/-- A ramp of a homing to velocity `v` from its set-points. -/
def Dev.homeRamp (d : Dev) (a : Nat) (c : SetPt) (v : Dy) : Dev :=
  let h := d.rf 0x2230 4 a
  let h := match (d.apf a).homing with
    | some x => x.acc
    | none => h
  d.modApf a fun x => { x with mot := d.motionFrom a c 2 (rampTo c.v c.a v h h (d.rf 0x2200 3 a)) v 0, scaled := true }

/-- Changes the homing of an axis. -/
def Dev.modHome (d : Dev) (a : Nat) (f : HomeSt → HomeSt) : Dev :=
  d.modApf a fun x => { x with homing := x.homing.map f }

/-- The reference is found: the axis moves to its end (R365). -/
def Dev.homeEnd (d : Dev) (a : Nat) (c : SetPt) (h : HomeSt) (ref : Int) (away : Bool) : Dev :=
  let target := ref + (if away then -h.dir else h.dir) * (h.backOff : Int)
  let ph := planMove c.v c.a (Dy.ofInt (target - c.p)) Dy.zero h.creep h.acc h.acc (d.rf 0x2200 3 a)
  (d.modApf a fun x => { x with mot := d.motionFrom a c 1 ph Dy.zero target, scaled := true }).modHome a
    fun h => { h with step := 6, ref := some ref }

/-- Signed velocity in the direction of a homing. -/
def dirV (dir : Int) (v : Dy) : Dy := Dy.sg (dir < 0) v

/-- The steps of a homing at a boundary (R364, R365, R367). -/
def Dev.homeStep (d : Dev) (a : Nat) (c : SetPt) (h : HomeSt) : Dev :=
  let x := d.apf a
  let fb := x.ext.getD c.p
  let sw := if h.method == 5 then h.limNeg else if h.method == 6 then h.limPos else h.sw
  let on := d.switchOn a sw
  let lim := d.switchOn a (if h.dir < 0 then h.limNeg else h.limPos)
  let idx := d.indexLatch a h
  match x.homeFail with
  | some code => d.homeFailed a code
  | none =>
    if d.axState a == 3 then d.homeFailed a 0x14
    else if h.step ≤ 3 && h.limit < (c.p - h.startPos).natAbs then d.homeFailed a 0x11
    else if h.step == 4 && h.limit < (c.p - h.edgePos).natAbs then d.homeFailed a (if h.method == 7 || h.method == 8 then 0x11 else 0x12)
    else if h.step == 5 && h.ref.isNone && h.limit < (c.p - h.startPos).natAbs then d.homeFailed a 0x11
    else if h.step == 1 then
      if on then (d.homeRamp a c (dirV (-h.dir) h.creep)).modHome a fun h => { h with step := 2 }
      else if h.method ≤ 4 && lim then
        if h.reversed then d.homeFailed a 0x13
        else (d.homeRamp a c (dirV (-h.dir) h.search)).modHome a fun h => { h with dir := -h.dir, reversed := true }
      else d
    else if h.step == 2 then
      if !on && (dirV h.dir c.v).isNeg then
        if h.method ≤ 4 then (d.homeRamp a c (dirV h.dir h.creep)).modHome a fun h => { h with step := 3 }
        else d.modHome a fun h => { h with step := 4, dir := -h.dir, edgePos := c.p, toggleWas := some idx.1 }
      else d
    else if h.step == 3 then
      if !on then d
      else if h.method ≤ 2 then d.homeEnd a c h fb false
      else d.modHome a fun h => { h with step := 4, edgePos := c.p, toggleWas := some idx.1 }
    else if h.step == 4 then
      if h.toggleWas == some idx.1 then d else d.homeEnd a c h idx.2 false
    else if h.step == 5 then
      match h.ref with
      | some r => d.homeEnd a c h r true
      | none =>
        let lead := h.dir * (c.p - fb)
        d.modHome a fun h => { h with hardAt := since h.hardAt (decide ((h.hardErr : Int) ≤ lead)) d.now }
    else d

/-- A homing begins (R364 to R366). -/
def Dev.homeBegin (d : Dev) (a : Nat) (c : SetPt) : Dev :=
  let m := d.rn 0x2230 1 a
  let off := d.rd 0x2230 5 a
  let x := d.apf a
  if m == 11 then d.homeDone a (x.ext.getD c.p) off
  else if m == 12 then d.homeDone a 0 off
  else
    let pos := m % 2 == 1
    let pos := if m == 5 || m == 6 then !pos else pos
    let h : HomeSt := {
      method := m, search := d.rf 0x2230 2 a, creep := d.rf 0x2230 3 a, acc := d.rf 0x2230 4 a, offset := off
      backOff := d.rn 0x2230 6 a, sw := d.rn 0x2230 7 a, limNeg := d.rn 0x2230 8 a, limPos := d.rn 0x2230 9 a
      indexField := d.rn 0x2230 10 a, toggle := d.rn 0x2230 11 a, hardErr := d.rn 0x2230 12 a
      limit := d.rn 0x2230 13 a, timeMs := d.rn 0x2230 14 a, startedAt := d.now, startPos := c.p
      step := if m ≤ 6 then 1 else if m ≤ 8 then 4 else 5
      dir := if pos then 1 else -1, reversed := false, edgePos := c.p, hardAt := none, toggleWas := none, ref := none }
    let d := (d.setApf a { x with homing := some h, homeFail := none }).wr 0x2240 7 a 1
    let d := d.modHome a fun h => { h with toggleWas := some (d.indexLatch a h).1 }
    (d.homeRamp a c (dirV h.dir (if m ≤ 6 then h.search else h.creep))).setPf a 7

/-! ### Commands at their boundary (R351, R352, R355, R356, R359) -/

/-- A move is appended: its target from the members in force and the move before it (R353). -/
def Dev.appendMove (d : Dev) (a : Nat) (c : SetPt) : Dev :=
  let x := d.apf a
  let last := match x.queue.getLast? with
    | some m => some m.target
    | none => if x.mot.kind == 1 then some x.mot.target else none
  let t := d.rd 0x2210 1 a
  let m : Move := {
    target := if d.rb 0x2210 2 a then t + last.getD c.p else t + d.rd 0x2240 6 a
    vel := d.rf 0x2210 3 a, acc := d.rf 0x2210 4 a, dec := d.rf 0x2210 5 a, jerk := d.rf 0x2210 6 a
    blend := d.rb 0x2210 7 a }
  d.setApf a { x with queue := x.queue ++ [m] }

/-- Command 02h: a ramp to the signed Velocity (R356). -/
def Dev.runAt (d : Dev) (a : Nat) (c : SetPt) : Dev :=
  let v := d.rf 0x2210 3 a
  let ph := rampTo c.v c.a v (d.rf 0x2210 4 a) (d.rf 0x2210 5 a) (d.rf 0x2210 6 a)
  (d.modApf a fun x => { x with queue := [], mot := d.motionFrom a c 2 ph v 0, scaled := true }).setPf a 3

• Task: Give back the lines of the data exactly as they are written, from the first line through the line containing "a homing. -/".

• Answer:
/-- A ramp of a homing to velocity `v` from its set-points. -/
def Dev.homeRamp (d : Dev) (a : Nat) (c : SetPt) (v : Dy) : Dev :=
  let h := d.rf 0x2230 4 a
  let h := match (d.apf a).homing with
    | some x => x.acc
    | none => h
  d.modApf a fun x => { x with mot := d.motionFrom a c 2 (rampTo c.v c.a v h h (d.rf 0x2200 3 a)) v 0, scaled := true }

/-- Changes the homing of an axis. -/
def Dev.modHome (d : Dev) (a : Nat) (f : HomeSt → HomeSt) : Dev :=
  d.modApf a fun x => { x with homing := x.homing.map f }

/-- The reference is found: the axis moves to its end (R365). -/
def Dev.homeEnd (d : Dev) (a : Nat) (c : SetPt) (h : HomeSt) (ref : Int) (away : Bool) : Dev :=
  let target := ref + (if away then -h.dir else h.dir) * (h.backOff : Int)
  let ph := planMove c.v c.a (Dy.ofInt (target - c.p)) Dy.zero h.creep h.acc h.acc (d.rf 0x2200 3 a)
  (d.modApf a fun x => { x with mot := d.motionFrom a c 1 ph Dy.zero target, scaled := true }).modHome a
    fun h => { h with step := 6, ref := some ref }

/-- Signed velocity in the direction of a homing. -/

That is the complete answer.